Márcia relata que o hospital também recebe, com freqüência, mulheres mais velhas praticantes do aborto. Elas, geralmente, são casadas, têm vários filhos e optam pelo aborto em virtude da desestruturação familiar. “Mães com este perfil são as que mais sofrem, porém, acreditam que seria pior ter outro filho sem condições de sustentá-lo de uma maneira digna”, diz.

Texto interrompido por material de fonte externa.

-- ==== Sys2Proof/Laws/PerInstr.lean ====
section
/-! SUPPORT. Per-instruction laws. Family Fits: the word of an instruction fits the 64 bits of a slot (R60). -/

namespace Sys2Proof.Laws

/-- A product of a bounded field and its place. -/
theorem vop_code_lt (o : VOp) : o.code < 32 := by
  cases o with
  | tile t r => have := t.isLt; simp only [VOp.code]; omega
  | port q => have := q.isLt; simp only [VOp.code]; omega
  | _ => simp [VOp.code]

theorem vop_row_lt (o : VOp) : o.rowField < 16 := by
  cases o with
  | tile t r => exact r.isLt
  | _ => simp [VOp.rowField]

theorem fmt_code_lt (f : Fmt) : f.code < 16 := by cases f <;> decide

theorem rmode_code_lt (r : RMode) : r.code < 8 := by cases r <;> decide

theorem scope_code_lt (r : Scope) : r.code < 8 := by cases r <;> decide

theorem bool_nat_lt (b : Bool) : b.toNat < 2 := by cases b <;> decide

theorem vctl_lt (c : VCtl) : c.fmt.code < 16 ∧ c.mp.val < 4 ∧ c.cpl.toNat < 2 ∧ c.rnd.code < 8 ∧ c.sat.toNat < 2 ∧ c.xs.val < 32 :=
  ⟨fmt_code_lt _, c.mp.isLt, bool_nat_lt _, rmode_code_lt _, bool_nat_lt _, c.xs.isLt⟩

theorem ectl_lt (e : ECtl) : e.wsem.val < 256 ∧ e.wx.val < 32 ∧ e.ssem.val < 256 ∧ e.sinc.val < 16 ∧ e.xa.val < 32 ∧ e.q.toNat < 2 :=
  ⟨e.wsem.isLt, e.wx.isLt, e.ssem.isLt, e.sinc.isLt, e.xa.isLt, bool_nat_lt _⟩

theorem srWord_lt (op fn : Nat) (a b c d : Reg) (ho : op < 256) (hf : fn < 64) : srWord op a b c d fn < 2 ^ 64 := by
  have := a.isLt; have := b.isLt; have := c.isLt; have := d.isLt
  simp only [srWord]; omega

theorem siWord_lt (op imm : Nat) (a b : Reg) (ho : op < 256) (hi : imm < 2 ^ 46) : siWord op a b imm < 2 ^ 64 := by
  have := a.isLt; have := b.isLt
  simp only [siWord]; omega

theorem cbWord_lt (op t : Nat) (a b : Reg) (ho : op < 256) (ht : t < 2 ^ 46) : cbWord op a b t < 2 ^ 64 := by
  have := a.isLt; have := b.isLt
  simp only [cbWord]; omega

theorem cmWord_lt (op id arg : Nat) (ho : op < 256) (hi : id < 2 ^ 16) (ha : arg < 2 ^ 40) : cmWord op id arg < 2 ^ 64 := by
  simp only [cmWord]; omega

theorem csWord_lt (op fl : Nat) (n : Fin 256) (a b : Reg) (ho : op < 256) (hf : fl < 8) : csWord op n a fl b < 2 ^ 64 := by
  have := a.isLt; have := b.isLt; have := n.isLt
  simp only [csWord]; omega

theorem cxWord_lt (op imm : Nat) (a b : Reg) (ho : op < 256) (hi : imm < 2 ^ 46) : cxWord op a b imm < 2 ^ 64 := by
  have := a.isLt; have := b.isLt
  simp only [cxWord]; omega

theorem vrWord_lt (op k d dr a ar b br e er : Nat) (c : VCtl) (ho : op < 128) (hd : d < 32) (hdr : dr < 16) (ha : a < 32)
    (har : ar < 16) (hb : b < 32) (hbr : br < 16) (he : e < 32) (her : er < 16) (hk : k < 256) :
    vrWord op c d dr a ar b br e er k < 2 ^ 64 := by
  have := vctl_lt c
  simp only [vrWord]; omega

theorem vmWord_lt (op f d a b xs k : Nat) (ho : op < 256) (hf : f < 16) (hd : d < 32) (ha : a < 32) (hb : b < 32) (hx : xs < 32)
    (hk : k < 2 ^ 16) : vmWord op f d a b xs k < 2 ^ 64 := by
  simp only [vmWord]; omega

theorem ecWord_lt (op k : Nat) (e : ECtl) (ho : op < 256) (hk : k < 2 ^ 25) : ecWord op e k < 2 ^ 64 := by
  have := ectl_lt e
  simp only [ecWord]; omega

theorem ecRaw_lt (op k : Nat) (a : Reg) (ho : op < 256) (hk : k < 2 ^ 25) : ecRaw op a k < 2 ^ 64 := by
  have := a.isLt
  simp only [ecRaw]; omega

theorem lnWord_lt (op l t : Nat) (p s : Fin 8) (r : LaneRef) (n : Fin 8) (a : Reg) (ho : op < 256) (hl : l < 8) (ht : t < 2 ^ 16) :
    lnWord op p s r n a l t < 2 ^ 64 := by
  have := p.isLt; have := s.isLt; have := n.isLt; have := a.isLt; have := r.num.isLt; have := bool_nat_lt r.ccw
  simp only [lnWord]; omega

namespace Fits

/-- The instruction's word, if it has one, fits a slot. -/
def Statement (i : Instr) : Prop := ∀ c w, encode i = some (c, w) → w < 2 ^ 64

/-- An event has no word. -/
theorem event {i : Instr} (h : encode i = none) : Statement i := fun c w g => by rw [h] at g; cases g

/-- One word, one bound. -/
theorem word {i : Instr} {c : SlotClass} {w : Nat} (h : encode i = some (c, w)) (hw : w < 2 ^ 64) : Statement i :=
  fun c' w' g => by rw [h] at g; cases g; exact hw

Um dos casos que mais chocou o Centro de Obstetrícia do HUSM foi o de uma universitária de aproximadamente 20 anos de idade, que chegou ao local em trabalho de parto com apenas 22 semanas de gestação. No canal vaginal da estudante foram encontrados quatro comprimidos de Cytotec. A criança nasceu viva, com mais ou menos 700 gramas, mas morreu em algumas horas, sem ser vista pela mãe. A enfermeira Márcia relata que a moça pareceu aliviada com o desfecho da história.

Venda criminosa

 Vender medicamentos  ilegais é crime passível de multa e prisão, segundo a lei 6437 de 1977. Quando a Vigilância Sanitária suspeita que um estabelecimento ou alguma pessoa comercialize um remédio considerado ilegal, é aberto um processo administrativo para averiguar possíveis irregularidades. Sendo constatado algo ilícito, a Vigilância Sanitária autua a empresa, que pode ser interditada. A pena para quem pratica esse crime vai desde uma advertência a uma multa, que pode chegar a um milhão e meio de reais. Falsificar medicamentos é considerado crime hediondo. Aquele que falsifica é preso e perde direito de responder o processo em liberdade e ao hábeas corpus.  

A farmacêutica da Vigilância Sanitária da quarta coordenadoria regional de saúde de Santa Maria, Elenita Rossato Dias, diz que o setor  tem conhecimento de que os camelôs comercializam remédios considerados ilegais. “O que nós sabemos é que existe comércio desse tipo de medicamentos nos camelôs. Uma ação em conjunto com a Polícia Federal já foi realizada, mas qualquer tipo de fiscalização acaba frustrada, porque os vendedores ambulantes escondem os medicamentos ou livram-se deles de alguma forma”, salienta.

Elenita ressalta que a população deve ter consciência de que aquele que comprar medicamento falsificado favorece o crime e fortalece organizações criminosas. O site da Anvisa disponibilizou o nome dos medicamentos considerados ilegais.